M116 – NOTES – CH 8 & 9
Chapters 8 and 9 – Hypothesis testing and confidence intervals for one population
(I) Section 9.2 - Confidence Intervals and Hypothesis testing Regarding the Population Mean μ (σ Known/Unknown)
Assumptions
· We have a simple random sample
· The population is normally distributed or the sample size, n, is large (n > 30)
The procedure is robust, which means that minor departures from normality will not adversely affect the results of the test. However, for small samples, if the data have outliers, the procedure should not be used.
Use normal probability plots to assess normality and box plots to check for outliers.
A normal probability plot plots observed data versus normal scores. If the normal probability plot is roughly linear and all the data lie within the bounds provided by the software (our calculator does not show the bounds),, then we have reason to believe the data come from a population that is approximately normal.
(II) Using the calculator to test hypothesis or construct confidence intervals for one population mean
For hypothesis testing use items 1 or 2 from the STAT, TESTS menu
For confidence intervals use items 7 or 8 from the STAT, TESTS menu
(III) Section 9.3 - Confidence Intervals and Hypothesis Testing Regarding the Population Proportion
Assumptions
· The sample is a simple random sample. (SRS)
· The conditions for a binomial distribution are satisfied by the sample. That is: there are a fixed number of trials, the trials are independent, there are two categories of outcomes, and the probabilities remain constant for each trial. A “trial” would be the examination of each sample element to see which of the two possibilities it is.
· The normal distribution can be used to approximate the distribution of sample proportions because np ≥ 5 and n(1 – p) ≥ 5 are both satisfied.
Technically, many times the trials are not independent, but they can be treated as if they were independent if n ≤ 0.05 N (the sample size is no more than 5% of the population size)
Notice that it is possible that in some cases the p-value method may yield a different conclusion than the confidence interval method.

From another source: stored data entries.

-- ==== Sys2Proof/Laws/Config.lean ====
section
/-! SUPPORT. The configuration record and the types of Word.lean and State.lean agree, and its entries agree with each other as
00_scope.md R5 and R6 write them. -/

namespace Sys2Proof.Config

open Sys2Proof.Machine

/-! ## Types -/

theorem byte_width : Byte = BitVec wordW := rfl

theorem sym_width : Sym = BitVec symW := rfl

theorem tag_width : Word = BitVec tagW := rfl

theorem count_width : Count = BitVec cntW := rfl

theorem weight_width : Weight = BitVec weightW := rfl

theorem idx_width : Idx = BitVec idxW := rfl

theorem len_width : Len = BitVec lenW := rfl

theorem pat_width : Pat = BitVec codeMaxLen := rfl

/-! ## Entries -/

theorem alph_eq : alph = 2 ^ wordW := rfl

theorem nsym_eq : nsym = alph + 1 := rfl

/-- The sentinel is the one symbol that is no literal. -/
theorem eos_eq : eos = alph := rfl

/-- Nine bits hold every symbol. -/
theorem nsym_fits : nsym ≤ 2 ^ symW := by decide

theorem leafBits_eq : leafBits = intBits + symW := rfl

theorem weightW_eq : weightW = cntW + 9 := rfl

theorem nodeCap_eq : nodeCap = 2 * nsym - 1 := rfl

theorem nodeCap_fits : nodeCap ≤ 2 ^ idxW := by decide

theorem codeMaxLen_eq : codeMaxLen = nsym - 1 := rfl

theorem codeMaxLen_fits : codeMaxLen < 2 ^ lenW := by decide

theorem countMax_toNat : countMax.toNat = 2 ^ cntW - 1 := by decide

/-! ## Reads and writes at the record's widths

The definitions pass a width by its name in the record. These rewrite the name to the numeral inside an operation. -/

theorem readBits_wordW (s : State) : s.readBits wordW = s.readBits 8 := rfl

theorem readBits_tagW (s : State) : s.readBits tagW = s.readBits 32 := rfl

theorem readBits_symW (s : State) : s.readBits symW = s.readBits 9 := rfl

theorem readBits_intBits (s : State) : s.readBits intBits = s.readBits 1 := rfl

theorem msbFirst_symW (v : Nat) : msbFirst symW v = msbFirst 9 v := rfl

theorem msbFirst_tagW (v : Nat) : msbFirst tagW v = msbFirst 32 v := rfl

theorem msbFirst_wordW (v : Nat) : msbFirst wordW v = msbFirst 8 v := rfl

end Sys2Proof.Config
end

This is due to the fact that when constructing confidence intervals, we use an estimated standard deviation based on the sample proportion p-hat.
If we are testing claims about proportions, it is recommended to use the p-value method or the traditional method.
(IV) Using the calculator to test hypothesis or construct confidence intervals for one population proportion
For hypothesis testing use item 5 from the STAT, TESTS menu
For confidence intervals use item A from the STAT, TESTS menu
Sections 9.2 and 8.1 or 8.2 – CH 8 & 9
1) In 1990, the mean pH level of the rain in Pierce County, Washington, was 5.03. A biologist claims that the acidity of the rain has increased. (This would mean that the pH level of the rain has decreased.) From a random sample of 19 rain dates in 2000, she obtains the data shown below. Assume that σ = 0.2.
5.08, 4.66, 4.7, 4.87, 4.78, 5.00, 4.50, 4.73, 4.79, 4.65,
4.91, 5.07, 5.03, 4.78, 4.77, 4.6, 4.73, 5.05, 4.7
Source: National Atmospheric Deposition Program
Part 1: Construct a 98% confidence interval estimate for the mean pH levels of rain in that area for the year 2000.
Part 2: At the 1% significance level, test the claim of the biologist that the pH level of the rain in that area has decreased, and therefore, the acidity of the rain has increased.
Preliminary steps: do the following:
a) Describe in words the population and variable
Year 2000 pH level of rain in Pierce County, Washington
b) Check that the conditions are satisfied - Because the sample size is small, we must verify that the pH level is normally distributed and the sample does not contain any outliers. Construct a normal probability plot and a boxplot in order to observe if the conditions for testing the hypothesis are satisfied.
Enter the data in L1 (press STAT, select Edit) of the calculator and open two plots, one with a modified box plot (the fourth icon) and another with the normal probability plot, which is the last icon type in the 2nd Y= [STAT PLOT] window.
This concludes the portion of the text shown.